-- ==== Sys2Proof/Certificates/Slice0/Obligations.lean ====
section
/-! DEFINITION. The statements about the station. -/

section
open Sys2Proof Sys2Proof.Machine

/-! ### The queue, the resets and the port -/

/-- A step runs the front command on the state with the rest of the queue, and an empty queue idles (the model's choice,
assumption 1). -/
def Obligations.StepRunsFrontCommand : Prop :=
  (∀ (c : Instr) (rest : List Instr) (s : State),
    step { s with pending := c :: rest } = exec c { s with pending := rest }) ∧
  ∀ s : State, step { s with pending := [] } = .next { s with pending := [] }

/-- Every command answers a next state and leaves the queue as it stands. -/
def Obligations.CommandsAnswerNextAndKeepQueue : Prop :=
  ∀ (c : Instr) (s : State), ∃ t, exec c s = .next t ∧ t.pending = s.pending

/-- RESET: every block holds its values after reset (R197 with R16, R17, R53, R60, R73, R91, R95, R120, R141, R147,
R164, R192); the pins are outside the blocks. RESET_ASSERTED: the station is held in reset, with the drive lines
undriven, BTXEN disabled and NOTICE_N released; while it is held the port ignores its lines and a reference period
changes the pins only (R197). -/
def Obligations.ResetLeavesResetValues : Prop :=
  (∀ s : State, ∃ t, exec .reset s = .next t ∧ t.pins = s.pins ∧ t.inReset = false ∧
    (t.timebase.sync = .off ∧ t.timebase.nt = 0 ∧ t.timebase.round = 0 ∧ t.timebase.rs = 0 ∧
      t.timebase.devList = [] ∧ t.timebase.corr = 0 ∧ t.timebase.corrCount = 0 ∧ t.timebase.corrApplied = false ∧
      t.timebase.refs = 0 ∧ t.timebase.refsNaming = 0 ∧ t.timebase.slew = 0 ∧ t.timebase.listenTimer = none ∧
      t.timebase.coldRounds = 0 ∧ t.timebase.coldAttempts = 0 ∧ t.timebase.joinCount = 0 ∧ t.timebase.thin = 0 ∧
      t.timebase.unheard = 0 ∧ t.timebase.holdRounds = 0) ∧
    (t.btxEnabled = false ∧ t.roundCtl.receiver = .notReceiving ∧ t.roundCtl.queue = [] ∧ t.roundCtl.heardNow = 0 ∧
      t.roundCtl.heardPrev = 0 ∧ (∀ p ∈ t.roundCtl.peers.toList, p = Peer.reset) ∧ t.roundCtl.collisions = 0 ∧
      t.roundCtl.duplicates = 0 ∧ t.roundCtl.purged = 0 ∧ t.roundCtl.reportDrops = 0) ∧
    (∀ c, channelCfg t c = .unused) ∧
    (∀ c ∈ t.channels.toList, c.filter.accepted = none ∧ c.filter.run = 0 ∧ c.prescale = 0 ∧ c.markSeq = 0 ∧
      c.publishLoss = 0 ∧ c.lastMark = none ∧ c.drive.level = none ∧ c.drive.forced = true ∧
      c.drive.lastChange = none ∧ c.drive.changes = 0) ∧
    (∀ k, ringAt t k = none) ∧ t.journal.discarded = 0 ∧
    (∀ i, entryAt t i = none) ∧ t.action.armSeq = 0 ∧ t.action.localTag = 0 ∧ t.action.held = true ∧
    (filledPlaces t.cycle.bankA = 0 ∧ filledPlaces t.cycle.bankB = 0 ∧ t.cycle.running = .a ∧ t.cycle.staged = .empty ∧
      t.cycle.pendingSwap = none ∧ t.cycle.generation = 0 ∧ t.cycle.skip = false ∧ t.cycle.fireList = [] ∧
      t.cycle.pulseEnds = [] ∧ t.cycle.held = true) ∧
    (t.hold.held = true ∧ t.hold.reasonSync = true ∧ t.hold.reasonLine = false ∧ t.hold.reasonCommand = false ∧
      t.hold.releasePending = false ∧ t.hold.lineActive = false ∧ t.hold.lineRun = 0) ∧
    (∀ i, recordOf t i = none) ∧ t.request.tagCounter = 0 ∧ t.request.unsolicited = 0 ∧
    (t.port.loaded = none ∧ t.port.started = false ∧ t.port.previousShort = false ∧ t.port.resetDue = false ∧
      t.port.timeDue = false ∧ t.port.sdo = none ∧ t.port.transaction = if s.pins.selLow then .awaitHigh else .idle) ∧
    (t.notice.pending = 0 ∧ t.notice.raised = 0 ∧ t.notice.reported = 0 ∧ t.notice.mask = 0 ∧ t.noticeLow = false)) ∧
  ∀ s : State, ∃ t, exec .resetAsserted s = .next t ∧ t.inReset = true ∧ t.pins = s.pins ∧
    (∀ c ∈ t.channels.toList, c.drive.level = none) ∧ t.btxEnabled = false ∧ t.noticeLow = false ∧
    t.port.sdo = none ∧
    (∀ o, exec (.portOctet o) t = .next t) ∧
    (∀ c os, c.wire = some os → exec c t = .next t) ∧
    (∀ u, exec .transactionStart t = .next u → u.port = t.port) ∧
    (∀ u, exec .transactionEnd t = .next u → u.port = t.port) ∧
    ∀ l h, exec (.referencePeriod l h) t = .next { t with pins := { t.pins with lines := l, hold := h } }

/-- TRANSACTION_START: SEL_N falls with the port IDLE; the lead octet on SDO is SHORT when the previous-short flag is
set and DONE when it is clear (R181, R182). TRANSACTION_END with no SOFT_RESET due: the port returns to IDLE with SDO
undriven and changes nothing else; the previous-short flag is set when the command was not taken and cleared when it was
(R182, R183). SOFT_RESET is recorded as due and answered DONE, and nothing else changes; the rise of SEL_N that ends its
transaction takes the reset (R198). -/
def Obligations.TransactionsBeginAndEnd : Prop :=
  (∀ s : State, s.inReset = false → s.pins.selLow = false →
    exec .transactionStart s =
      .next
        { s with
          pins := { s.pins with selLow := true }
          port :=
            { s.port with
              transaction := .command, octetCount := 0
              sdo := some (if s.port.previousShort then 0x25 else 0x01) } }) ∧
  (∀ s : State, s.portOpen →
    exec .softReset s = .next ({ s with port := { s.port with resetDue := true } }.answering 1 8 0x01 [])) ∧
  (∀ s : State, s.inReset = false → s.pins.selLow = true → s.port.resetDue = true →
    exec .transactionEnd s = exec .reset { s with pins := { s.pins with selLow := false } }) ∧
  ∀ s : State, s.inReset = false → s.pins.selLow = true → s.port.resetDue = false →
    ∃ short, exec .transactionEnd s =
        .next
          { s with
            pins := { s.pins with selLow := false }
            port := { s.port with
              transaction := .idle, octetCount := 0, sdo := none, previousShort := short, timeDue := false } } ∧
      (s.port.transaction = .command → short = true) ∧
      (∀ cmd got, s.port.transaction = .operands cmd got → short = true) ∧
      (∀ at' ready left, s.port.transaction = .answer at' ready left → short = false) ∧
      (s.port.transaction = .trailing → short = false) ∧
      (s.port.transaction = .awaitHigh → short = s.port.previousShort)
━━━━━━━━━━━━━━━━
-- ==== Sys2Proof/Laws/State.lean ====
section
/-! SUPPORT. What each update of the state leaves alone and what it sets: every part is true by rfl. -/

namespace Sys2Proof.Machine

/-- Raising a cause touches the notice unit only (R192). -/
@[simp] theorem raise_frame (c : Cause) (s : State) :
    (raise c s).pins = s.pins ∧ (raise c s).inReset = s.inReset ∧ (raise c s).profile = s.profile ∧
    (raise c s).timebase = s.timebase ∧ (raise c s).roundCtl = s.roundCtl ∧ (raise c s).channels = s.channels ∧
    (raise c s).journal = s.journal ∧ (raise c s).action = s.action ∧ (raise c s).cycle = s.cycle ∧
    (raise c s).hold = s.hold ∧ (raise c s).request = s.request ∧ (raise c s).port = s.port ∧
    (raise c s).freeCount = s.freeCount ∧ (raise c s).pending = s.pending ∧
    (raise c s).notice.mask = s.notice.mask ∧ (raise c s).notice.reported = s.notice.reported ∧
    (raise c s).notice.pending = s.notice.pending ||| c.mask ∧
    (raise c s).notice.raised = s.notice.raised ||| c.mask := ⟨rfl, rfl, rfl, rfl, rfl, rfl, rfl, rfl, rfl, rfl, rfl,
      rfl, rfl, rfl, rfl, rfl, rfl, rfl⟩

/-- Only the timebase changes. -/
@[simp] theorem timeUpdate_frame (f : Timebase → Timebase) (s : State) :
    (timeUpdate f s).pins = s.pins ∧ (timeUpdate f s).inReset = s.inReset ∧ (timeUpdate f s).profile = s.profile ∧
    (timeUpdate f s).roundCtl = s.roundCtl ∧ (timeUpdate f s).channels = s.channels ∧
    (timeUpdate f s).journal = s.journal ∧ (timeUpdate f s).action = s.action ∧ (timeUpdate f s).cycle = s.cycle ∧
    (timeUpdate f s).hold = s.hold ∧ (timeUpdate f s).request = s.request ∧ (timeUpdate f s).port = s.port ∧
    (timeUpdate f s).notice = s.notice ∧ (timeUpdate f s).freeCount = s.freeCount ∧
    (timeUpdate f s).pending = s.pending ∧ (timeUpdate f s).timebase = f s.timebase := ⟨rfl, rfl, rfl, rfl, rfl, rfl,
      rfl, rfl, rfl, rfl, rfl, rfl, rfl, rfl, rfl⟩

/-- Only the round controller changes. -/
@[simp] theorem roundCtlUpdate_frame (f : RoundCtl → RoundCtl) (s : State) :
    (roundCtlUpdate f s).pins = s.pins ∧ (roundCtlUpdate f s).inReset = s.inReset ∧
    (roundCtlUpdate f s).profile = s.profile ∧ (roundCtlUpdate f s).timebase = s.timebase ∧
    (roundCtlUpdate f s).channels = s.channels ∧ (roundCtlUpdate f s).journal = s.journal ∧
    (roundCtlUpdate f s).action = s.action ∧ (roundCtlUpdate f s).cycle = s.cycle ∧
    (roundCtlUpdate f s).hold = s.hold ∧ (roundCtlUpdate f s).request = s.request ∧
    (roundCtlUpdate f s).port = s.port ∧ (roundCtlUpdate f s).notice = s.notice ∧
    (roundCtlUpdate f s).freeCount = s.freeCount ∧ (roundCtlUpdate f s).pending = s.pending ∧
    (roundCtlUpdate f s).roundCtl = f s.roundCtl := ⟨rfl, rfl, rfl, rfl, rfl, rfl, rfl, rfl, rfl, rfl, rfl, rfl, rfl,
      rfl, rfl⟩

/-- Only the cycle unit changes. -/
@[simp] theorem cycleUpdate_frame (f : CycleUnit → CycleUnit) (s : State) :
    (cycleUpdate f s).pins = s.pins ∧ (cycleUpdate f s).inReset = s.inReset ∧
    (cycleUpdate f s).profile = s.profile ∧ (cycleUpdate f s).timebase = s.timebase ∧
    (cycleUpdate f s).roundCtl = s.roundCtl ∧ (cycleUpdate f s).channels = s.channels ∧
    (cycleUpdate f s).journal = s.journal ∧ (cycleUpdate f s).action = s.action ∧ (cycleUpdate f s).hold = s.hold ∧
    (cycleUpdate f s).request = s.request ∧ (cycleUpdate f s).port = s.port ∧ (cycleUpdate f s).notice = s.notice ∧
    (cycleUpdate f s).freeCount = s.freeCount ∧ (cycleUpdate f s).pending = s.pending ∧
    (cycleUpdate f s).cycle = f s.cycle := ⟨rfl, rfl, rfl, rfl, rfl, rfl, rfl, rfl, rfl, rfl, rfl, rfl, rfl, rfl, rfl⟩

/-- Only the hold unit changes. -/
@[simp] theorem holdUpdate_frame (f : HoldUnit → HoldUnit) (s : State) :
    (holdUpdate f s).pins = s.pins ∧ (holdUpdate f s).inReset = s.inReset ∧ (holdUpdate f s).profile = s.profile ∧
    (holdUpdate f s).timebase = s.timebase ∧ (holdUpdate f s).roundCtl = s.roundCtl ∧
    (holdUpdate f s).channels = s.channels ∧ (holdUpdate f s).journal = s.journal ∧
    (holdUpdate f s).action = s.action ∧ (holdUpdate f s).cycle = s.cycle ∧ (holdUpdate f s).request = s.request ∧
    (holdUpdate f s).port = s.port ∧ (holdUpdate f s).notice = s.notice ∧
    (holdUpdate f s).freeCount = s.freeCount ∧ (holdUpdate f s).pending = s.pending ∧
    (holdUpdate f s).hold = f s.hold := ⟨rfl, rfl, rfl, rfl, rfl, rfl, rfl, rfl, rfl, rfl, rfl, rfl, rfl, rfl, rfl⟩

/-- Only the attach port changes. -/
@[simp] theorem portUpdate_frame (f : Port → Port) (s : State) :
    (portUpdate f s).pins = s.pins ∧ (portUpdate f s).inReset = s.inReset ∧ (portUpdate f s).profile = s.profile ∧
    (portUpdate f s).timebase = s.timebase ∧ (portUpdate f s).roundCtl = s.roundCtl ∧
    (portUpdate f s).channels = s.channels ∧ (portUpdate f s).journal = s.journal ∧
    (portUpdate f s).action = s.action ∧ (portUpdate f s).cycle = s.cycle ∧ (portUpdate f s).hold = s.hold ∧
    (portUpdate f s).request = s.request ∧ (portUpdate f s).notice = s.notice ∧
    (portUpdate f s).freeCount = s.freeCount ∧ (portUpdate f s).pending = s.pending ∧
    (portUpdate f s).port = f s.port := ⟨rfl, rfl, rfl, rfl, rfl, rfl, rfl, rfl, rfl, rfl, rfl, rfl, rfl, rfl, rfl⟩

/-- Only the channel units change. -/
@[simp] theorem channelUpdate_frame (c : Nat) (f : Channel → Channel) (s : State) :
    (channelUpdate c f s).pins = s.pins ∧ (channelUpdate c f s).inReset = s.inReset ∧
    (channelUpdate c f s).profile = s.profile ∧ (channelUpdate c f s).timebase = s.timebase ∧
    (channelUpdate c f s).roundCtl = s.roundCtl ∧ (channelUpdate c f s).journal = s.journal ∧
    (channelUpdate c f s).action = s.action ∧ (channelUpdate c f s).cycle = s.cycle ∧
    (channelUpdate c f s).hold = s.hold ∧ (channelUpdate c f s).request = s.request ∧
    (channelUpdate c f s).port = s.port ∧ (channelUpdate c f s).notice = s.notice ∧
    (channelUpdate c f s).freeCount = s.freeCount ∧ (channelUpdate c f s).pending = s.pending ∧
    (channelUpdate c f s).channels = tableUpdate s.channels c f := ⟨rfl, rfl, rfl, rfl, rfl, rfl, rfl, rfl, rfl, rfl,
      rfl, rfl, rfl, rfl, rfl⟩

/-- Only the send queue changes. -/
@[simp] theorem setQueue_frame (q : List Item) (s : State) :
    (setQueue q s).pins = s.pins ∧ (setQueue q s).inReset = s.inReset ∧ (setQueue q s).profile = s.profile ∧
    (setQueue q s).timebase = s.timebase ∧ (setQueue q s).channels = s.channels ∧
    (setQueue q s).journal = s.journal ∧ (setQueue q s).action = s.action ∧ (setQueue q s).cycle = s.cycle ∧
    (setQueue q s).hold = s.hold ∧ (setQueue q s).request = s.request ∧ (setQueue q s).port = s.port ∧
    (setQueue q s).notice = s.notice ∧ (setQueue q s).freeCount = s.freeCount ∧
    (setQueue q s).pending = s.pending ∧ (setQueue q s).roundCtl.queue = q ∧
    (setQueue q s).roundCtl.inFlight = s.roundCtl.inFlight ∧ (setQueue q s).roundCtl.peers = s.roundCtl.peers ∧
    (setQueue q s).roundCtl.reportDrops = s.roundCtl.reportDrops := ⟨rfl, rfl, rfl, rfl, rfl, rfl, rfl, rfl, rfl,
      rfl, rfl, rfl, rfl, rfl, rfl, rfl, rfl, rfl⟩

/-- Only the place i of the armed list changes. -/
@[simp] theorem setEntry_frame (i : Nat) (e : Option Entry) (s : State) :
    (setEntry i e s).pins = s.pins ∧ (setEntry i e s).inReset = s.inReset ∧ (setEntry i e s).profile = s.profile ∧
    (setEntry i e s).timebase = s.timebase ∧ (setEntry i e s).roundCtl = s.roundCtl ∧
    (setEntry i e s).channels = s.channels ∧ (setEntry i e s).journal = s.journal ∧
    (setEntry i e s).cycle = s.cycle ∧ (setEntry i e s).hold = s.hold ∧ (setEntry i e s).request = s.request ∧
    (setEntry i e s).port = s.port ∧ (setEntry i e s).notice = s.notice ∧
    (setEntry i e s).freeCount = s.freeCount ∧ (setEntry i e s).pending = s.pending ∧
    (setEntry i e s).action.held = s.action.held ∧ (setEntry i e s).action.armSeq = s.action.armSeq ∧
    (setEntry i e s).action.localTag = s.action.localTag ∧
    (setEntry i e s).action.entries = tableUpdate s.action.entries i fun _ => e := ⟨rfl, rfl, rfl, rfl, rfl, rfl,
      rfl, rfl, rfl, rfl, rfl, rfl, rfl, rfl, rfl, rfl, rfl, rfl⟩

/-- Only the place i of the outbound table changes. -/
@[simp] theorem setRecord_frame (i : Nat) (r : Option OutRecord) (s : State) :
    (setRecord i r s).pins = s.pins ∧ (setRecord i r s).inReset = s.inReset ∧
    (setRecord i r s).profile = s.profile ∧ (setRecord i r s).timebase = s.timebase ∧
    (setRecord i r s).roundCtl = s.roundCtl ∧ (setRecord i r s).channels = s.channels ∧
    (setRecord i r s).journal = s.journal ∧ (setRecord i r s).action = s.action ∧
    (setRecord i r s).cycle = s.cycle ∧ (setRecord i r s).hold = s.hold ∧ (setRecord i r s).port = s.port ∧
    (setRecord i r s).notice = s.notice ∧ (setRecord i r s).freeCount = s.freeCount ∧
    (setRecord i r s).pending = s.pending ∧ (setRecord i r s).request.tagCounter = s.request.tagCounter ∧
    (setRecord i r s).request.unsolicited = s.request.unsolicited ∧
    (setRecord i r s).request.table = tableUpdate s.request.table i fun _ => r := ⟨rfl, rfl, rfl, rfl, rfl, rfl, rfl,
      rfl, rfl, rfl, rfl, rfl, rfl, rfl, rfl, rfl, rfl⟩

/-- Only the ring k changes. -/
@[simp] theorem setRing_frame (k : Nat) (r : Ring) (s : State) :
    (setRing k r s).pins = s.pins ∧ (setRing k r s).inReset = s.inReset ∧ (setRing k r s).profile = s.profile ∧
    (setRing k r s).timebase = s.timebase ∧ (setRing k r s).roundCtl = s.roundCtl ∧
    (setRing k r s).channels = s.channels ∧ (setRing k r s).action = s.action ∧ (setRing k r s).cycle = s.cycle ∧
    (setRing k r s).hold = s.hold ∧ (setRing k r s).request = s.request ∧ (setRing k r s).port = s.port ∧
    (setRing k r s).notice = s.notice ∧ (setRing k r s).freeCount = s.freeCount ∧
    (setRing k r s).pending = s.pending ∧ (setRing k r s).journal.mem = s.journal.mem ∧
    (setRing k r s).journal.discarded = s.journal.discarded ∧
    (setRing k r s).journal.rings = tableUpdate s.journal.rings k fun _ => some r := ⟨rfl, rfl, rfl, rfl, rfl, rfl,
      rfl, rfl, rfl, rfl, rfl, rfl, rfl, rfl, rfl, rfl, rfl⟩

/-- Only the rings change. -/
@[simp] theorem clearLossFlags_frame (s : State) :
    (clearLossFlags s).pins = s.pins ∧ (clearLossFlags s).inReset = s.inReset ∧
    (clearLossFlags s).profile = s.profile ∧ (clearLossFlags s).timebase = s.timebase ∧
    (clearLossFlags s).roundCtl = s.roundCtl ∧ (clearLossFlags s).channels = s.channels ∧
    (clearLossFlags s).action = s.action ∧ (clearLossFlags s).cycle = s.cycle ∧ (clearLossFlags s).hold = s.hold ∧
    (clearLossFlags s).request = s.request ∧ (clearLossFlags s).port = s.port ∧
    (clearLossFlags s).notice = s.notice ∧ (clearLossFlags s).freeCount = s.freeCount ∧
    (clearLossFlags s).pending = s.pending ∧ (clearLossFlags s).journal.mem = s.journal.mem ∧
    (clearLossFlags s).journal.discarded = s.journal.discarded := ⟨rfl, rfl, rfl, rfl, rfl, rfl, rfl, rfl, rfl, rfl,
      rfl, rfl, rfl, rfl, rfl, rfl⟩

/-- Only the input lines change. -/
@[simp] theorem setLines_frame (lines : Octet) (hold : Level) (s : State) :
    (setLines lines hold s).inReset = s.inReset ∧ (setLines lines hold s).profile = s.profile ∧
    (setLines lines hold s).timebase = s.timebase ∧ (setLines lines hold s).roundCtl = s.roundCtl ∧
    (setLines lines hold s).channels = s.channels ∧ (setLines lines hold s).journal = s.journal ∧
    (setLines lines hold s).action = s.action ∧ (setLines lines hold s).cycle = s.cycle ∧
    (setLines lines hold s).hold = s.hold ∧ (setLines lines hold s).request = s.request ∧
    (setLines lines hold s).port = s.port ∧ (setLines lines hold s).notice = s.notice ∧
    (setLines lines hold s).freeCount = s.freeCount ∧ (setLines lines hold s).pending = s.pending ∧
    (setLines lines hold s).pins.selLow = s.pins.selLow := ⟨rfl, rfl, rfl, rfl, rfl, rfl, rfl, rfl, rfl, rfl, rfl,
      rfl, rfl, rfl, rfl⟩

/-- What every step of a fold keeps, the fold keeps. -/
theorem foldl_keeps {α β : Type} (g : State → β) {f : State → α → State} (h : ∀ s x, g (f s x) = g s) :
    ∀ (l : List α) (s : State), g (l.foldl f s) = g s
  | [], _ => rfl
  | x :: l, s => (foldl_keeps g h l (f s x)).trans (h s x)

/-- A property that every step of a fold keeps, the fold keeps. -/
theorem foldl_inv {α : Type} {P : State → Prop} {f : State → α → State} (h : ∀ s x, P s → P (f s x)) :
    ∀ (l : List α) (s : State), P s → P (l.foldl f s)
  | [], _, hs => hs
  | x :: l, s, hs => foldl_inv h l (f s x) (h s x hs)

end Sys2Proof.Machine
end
━━━━━━━━━━━━━━━━
__WORK ITEM__
The exact lines of the material above starting at the one that contains "(∀ s : State, s.inReset = false → s.pins.selLow = false" and ending at the one that contains "transaction := .idle, octetCount" are what to retype; leave out everything else.

__YOUR RESPONSE__
  (∀ s : State, s.inReset = false → s.pins.selLow = false →
    exec .transactionStart s =
      .next
        { s with
          pins := { s.pins with selLow := true }
          port :=
            { s.port with
              transaction := .command, octetCount := 0
              sdo := some (if s.port.previousShort then 0x25 else 0x01) } }) ∧
  (∀ s : State, s.portOpen →
    exec .softReset s = .next ({ s with port := { s.port with resetDue := true } }.answering 1 8 0x01 [])) ∧
  (∀ s : State, s.inReset = false → s.pins.selLow = true → s.port.resetDue = true →
    exec .transactionEnd s = exec .reset { s with pins := { s.pins with selLow := false } }) ∧
  ∀ s : State, s.inReset = false → s.pins.selLow = true → s.port.resetDue = false →
    ∃ short, exec .transactionEnd s =
        .next
          { s with
            pins := { s.pins with selLow := false }
            port := { s.port with
              transaction := .idle, octetCount := 0, sdo := none, previousShort := short, timeDue := false } } ∧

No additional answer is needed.